Избранное [ Ирландский дневник; Бильярд в половине десятого; Глазами клоуна; Потерянная честь Катарины Блюм.Рассказы] - Генрих Бёлль
Шрифт:
Интервал:
Закладка:
Я открыл кран в ванной, снял куртку, стянул через голову верхнюю рубаху и белье, бросил все в угол и уже собрался влезть в ванну, как зазвонил телефон. Я знал только одного человека, в чьих руках телефон начинает звонить так бодро, так мужественно, — это Цонерер, мой агент. Он так близко и настойчиво кричит в трубку, что я всегда боюсь, как бы он меня не забрызгал слюной. Если он хочет сказать мне что-нибудь приятное, он начинает разговор так: «Вчера вы были просто великолепны». Говорит он это наобум, даже не зная, был ли я действительно великолепен или нет, а когда он хочет сказать неприятное, он обычно начинает так: «Слушайте, Шнир, вы, конечно, не Чаплин…» Этим он вовсе не хочет сказать, что я хуже Чаплина как клоун, а просто, что я не настолько знаменит, чтобы позволять себе то, что раздражает его, Цонерера.
Но сегодня он, наверно, не станет говорить мне неприятности и не будет, как обычно, когда я отказываюсь выступать, предсказывать близкий конец света. Он даже не станет приписывать мне «манию отказов». Но, должно быть, уже из Оффенбаха, из Бамберга и Нюрнберга тоже пришли отказы, и он начнет мне по телефону жаловаться, какие убытки он из-за меня терпит. Телефон все звонил, громко, бодро, мужественно, я совсем было собрался швырнуть в него диванной подушкой, но вместо того накинул халат, пошел в столовую и остановился перед заливавшимся телефоном. У этих агентов крепкие нервы, как положено их сословию, и слова вроде «утонченная артистическая натура» для них все равно что «дортмундское пиво», а всякая попытка поговорить с ними всерьез об искусстве, об артистах — только пустое сотрясение воздуха. Да и они отлично знают, что самый бессовестный артист в тысячу раз совестливее самого добросовестного агента, но у них есть оружие, против которого невозможно бороться: они отлично знают, что настоящий художник не может не делать того, что делает, — пишет ли он картины или клоуном шатается по свету, поет ли песни или высекает «непреходящее» из мрамора и гранита.

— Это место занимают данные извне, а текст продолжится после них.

-- ==== Sys2Proof/Certificates/Slice0/Obligations.lean ====
section
/-! DEFINITION. The statements for the provers, in the order: the step, what every step keeps, the layouts, and then the
commands family by family. A statement about a command says that it answers a next state, what that state is, and what it
leaves: `After u t` says that nothing differs from `u` but what the end of an event changes (Sys2Proof/Safety.lean). -/

open Sys2Proof Sys2Proof.Machine Sys2Proof.Safety

/-! ## The step -/

/-- A step is `exec` on the command at the front, with the rest of the queue. -/
def Obligations.StepRunsTheFrontCommand : Prop :=
  ∀ (c : Instr) (rest : List Instr) (s : State), s.pending = c :: rest → step s = exec c { s with pending := rest }

/-- With no command waiting a step counts a tenth of a second of running time on every clock and timer, and counts nothing
while the part does not run. That it does so is the model's choice (assumption 2). -/
def Obligations.EmptyQueueCountsATenth : Prop :=
  ∀ s : State, s.pending = [] →
    ∃ t, step s = .next t
      ∧ (s.running = false → t = s)
      ∧ (s.running = true → t = { s with
          clock := { s.clock with tenths := s.clock.tenths + 1, hourTimer := s.clock.hourTimer.map (· - 1) }
          intake := { s.intake with second := s.intake.second.map (· - 1) }
          accounts := { s.accounts with second := s.accounts.second.map (· - 1) }
          stack := { s.stack with frames := tickFrames s.stack.frames }
          cond := { s.cond with testSecond := s.cond.testSecond.map (· - 1) }
          line := { s.line with
            statusTimer := s.line.statusTimer.map (· - 1), joiningTimer := s.line.joiningTimer.map (· - 1) }
          peers := s.peers.map tickPeer
          claims := { s.claims with
            window := s.claims.window.map (· - 1)
            spacing := s.claims.spacing.map (· - 1)
            list := s.claims.list.map fun e => { e with timer := e.timer.map (· - 1) } }
          bypass := { s.bypass with
            lossTimer := s.bypass.lossTimer.map (· - 1)
            qualTimer := s.bypass.qualTimer.map (· - 1)
            disagree := s.bypass.disagree.map (· - 1)
            recovery := s.bypass.recovery.map (· - 1)
            pulse := s.bypass.pulse.map fun p => { p with left := p.left - 1 } }
          visits := { s.visits with
            overdueTimer := s.visits.overdueTimer.map (· - 1), settleTimer := s.visits.settleTimer.map (· - 1) } })

/-- Every command has a next state, and leaves the commands that wait as they are: no event stops the part. -/
def Obligations.EveryCommandCompletes : Prop :=
  ∀ (c : Instr) (s : State), ∃ t, exec c s = .next t ∧ t.pending = s.pending

/-! ## What every step keeps -/

/-- The stack stands in one of the seven configurations of R38, HOLDING goes with a claimed activity's frame (R45), and the withdrawal
deferral is never of origin CLAIMED (R38). -/
def Obligations.StepKeepsStackSound : Prop := ∀ s t : State, StackSound s → step s = .next t → StackSound t

/-- The transmit queue keeps its bounds (R79, R80), and is empty at a station that does not send (R83, R84). -/
def Obligations.StepKeepsLineSound : Prop :=
  ∀ s t : State, QueueBounded s → SilentEmpty s → step s = .next t → QueueBounded t ∧ SilentEmpty t

/-- The work queue keeps the bounds of R156. -/
def Obligations.StepKeepsItemsSound : Prop := ∀ s t : State, ItemsSound s → step s = .next t → ItemsSound t

/-- The claim list keeps its bound, one entry a claimant, and its key order (R106, R112). -/
def Obligations.StepKeepsClaimListSound : Prop := ∀ s t : State, ClaimListSound s → step s = .next t → ClaimListSound t

/-- The consent is at every moment what R114 gives, and the conflict latch goes with CLAIM_CONFLICT (R115, R121). -/
def Obligations.StepKeepsConsentCurrent : Prop :=
  ∀ s t : State, ConsentCurrent s → ConflictLatched s → step s = .next t → ConsentCurrent t ∧ ConflictLatched t

/-- The follow conditions are at every moment as their owners' states have them (R163). -/
def Obligations.StepKeepsConditionsFollow : Prop :=
  ∀ s t : State, ConditionsFollow s → step s = .next t → ConditionsFollow t

/-- Each commit, start, claim, yield and abort that the rules make at the first moment their conditions hold has been made by the
end of every step. That the end of the event is where the model looks for them is its own choice (assumption 30). -/
def Obligations.StepLeavesNothingDue : Prop :=
  ∀ s t : State, NothingDue s → StackSound s → IdleAtStart s → step s = .next t → NothingDue t

/-- Wear and residue keep their ranges in every account and every page (R18, R19). -/
def Obligations.StepKeepsWearSound : Prop := ∀ s t : State, WearSound s → step s = .next t → WearSound t

/-- The own entry of the peer table stays EMPTY (R88), and a pulse waits only behind one of the other kind: MBPC and MBPO are not
asserted together (R129). -/
def Obligations.StepKeepsOwnEntryAndPulses : Prop :=
  ∀ s t : State, OwnEntryEmpty s → PulsesSound s → step s = .next t → OwnEntryEmpty t ∧ PulsesSound t

/-- The mains monitor, the DISCHARGE frame and the discharge deferral keep in step (R42, R125, R126). -/
def Obligations.StepKeepsDischargeSound : Prop := ∀ s t : State, DischargeSound s → step s = .next t → DischargeSound t

/-- A part that is held, starting or in CONFIG_FAULT keeps every block at its start value (R170, R175). That a reset clears the blocks
at once, and not only at the start that follows, is the model's choice (assumption 3). -/
def Obligations.StepKeepsIdleAtStart : Prop := ∀ s t : State, IdleAtStart s → step s = .next t → IdleAtStart t

/-- The state after reset, as assumption 3 has it, has every property that the steps keep. -/
def Obligations.ResetIsSound : Prop :=
  StackSound State.reset ∧ QueueBounded State.reset ∧ SilentEmpty State.reset ∧ ItemsSound State.reset
    ∧ ClaimListSound State.reset ∧ ConsentCurrent State.reset ∧ ConflictLatched State.reset ∧ ConditionsFollow State.reset
    ∧ NothingDue State.reset ∧ WearSound State.reset ∧ OwnEntryEmpty State.reset ∧ PulsesSound State.reset
    ∧ DischargeSound State.reset ∧ IdleAtStart State.reset

/-! ## Layouts -/

/-- A notice with every figure in its range is read back from its twelve bytes (5.9.3). -/
def Obligations.NoticeReadsBack : Prop :=
  ∀ n : Notice, n.group < 4 → n.consent ≤ 24 → n.minHealth ≤ 100 → n.level ≤ 3 → n.load < 65536 → n.rating < 65536 →
    n.energy < 65536 → (encodeNotice n).length = 12 ∧ decodeNotice (encodeNotice n) = some n

/-- A frame as a station sends it passes the seven checks at every station (R72, R76, R77): a MAINS, CLAIM or RELEASE of a kind, a
STATUS, and a RESULT or RECORD of a suitable length. -/
def Obligations.SentFramesAreValid : Prop :=
  ∀ (own other : Nat) (f : TxFrame), isStation own = true →
    (f.cls = .mains ∨ f.cls = .claim ∨ f.cls = .release) ∧ f.dest = 31 ∧ (f.payload = [1#8] ∨ f.payload = [2#8])
      ∨ f.cls = .status ∧ f.dest = 31 ∧ f.payload.length = 12 ∧ (decodeNotice f.payload).isSome = true
      ∨ f.cls = .result ∧ isTerminal f.dest = true ∧ 3 ≤ f.payload.length ∧ f.payload.length ≤ 12
      ∨ f.cls = .record ∧ 25 ≤ f.dest ∧ f.dest ≤ 31 ∧ f.payload.length = 12 →
    checkFrame other (f.wire own) = none

/-! ## Sample intake (chapter 1) -/

/-- The checks of a complete burst in their order, each with the one count it raises (R2). A discarded burst changes nothing else. -/
def Obligations.BurstChecks : Prop :=
  ∀ (bytes : List Byte) (extra : Nat) (s : State), s.running = true → extra < 8 →
    let malformed := extra ≠ 0 ∨ bytes.length < 11 ∨ 29 < bytes.length
    let badCrc := crc8 bytes.dropLast ≠ bytes.getLastD 0
    let other := bytes.headD 0 ≠ 0x5C#8 ∨ (bytes.getD 3 0).toNat ≠ s.cfg.stringCount
      ∨ bytes.length ≠ 5 + 6 * s.cfg.stringCount
    let shapeDiscard : Host.Outcome State Fault Refusal := .next
      { s with intake := { s.intake with shapeDiscards := min 65535 (s.intake.shapeDiscards + 1) } }
    (malformed → exec (.measurementBurst bytes extra false) s = shapeDiscard)
      ∧ (¬malformed → badCrc → exec (.measurementBurst bytes extra false) s = .next
          { s with intake := { s.intake with crcDiscards := min 65535 (s.intake.crcDiscards + 1) } })
      ∧ (¬malformed → ¬badCrc → other → exec (.measurementBurst bytes extra false) s = shapeDiscard)
      ∧ (¬malformed → ¬badCrc → ¬other → ∃ t, exec (.measurementBurst bytes extra false) s = .next t
          ∧ t.intake.accepted = min 65535 (s.intake.accepted + 1)
          ∧ t.intake.shapeDiscards = s.intake.shapeDiscards ∧ t.intake.crcDiscards = s.intake.crcDiscards)

/-- What the intake holds after an accepted burst, string by string, with the hot flags, and what the burst leaves (R3, R5, R6,
R8, R164). -/
def Obligations.AcceptedBurstIsHeld : Prop :=
  ∀ (bytes : List Byte) (load : Nat) (bs : List BurstString) (s : State), s.running = true →
    checkBurst s.cfg.stringCount bytes 0 = .accepted load bs →
    ∃ t, exec (.measurementBurst bytes 0 false) s = .next t
      ∧ Aftermath { s with intake := t.intake, monitor := { s.monitor with hot := t.monitor.hot } } t
      ∧ t.intake.burstAge = 0 ∧ t.intake.gap = false ∧ t.intake.second = s.intake.second
      ∧ (load = 65535 → t.intake.load = s.intake.load ∧ t.intake.loadAge = s.intake.loadAge
          ∧ t.intake.loadState = s.intake.loadState)
      ∧ (load ≠ 65535 → t.intake.load = load ∧ t.intake.loadAge = 0 ∧ t.intake.loadState = .valid)
      ∧ (∀ (i : Nat) (b : BurstString) (r : Reading), bs[i]? = some b → s.intake.readings[i]? = some r → t.intake.readings[i]? = some
          { voltage := b.voltage
            current := b.current
            present := true
            temp := if b.temp = -32768 then r.temp else b.temp
            tempAge := if b.temp = -32768 then r.tempAge else 0
            tempState := if b.temp = -32768 then r.tempState else .usable })
      ∧ (∀ (i : Nat) (b : BurstString) (h : Bool), bs[i]? = some b → s.monitor.hot[i]? = some h → t.monitor.hot[i]? = some
          (if b.temp = -32768 then h else if (s.cfg.hotLimit : Int) < b.temp then true
            else if b.temp < (s.cfg.hotLimit : Int) - 8 then false else h))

Художник похож на женщину, которая только и умеет любить и становится жертвой первого попавшегося осла. А художников и женщин эксплуатировать легче всего, и в каждом агенте сидит сутенер — в ком только на один процент, а в ком и на все девяносто. И этот телефонный звонок звучал совершенно по-сутенерски. Конечно, Цонерер уже выведал у Костерта, когда я уехал из Бохума, и точно знал, что я сейчас дома. Я завязал пояс халата и взял трубку. Мне в лицо сразу ударил пивной запах.
— Черт вас дери. Шнир, — сказал он, — как можно заставлять меня столько ждать?
— Я только что сделал робкую попытку принять ванну, — сказал я. — Разве это нарушение контракта?
— Ваш юмор — просто юмор висельника. — сказал он.
— А где же веревка? — спросил я. — Уже болтается?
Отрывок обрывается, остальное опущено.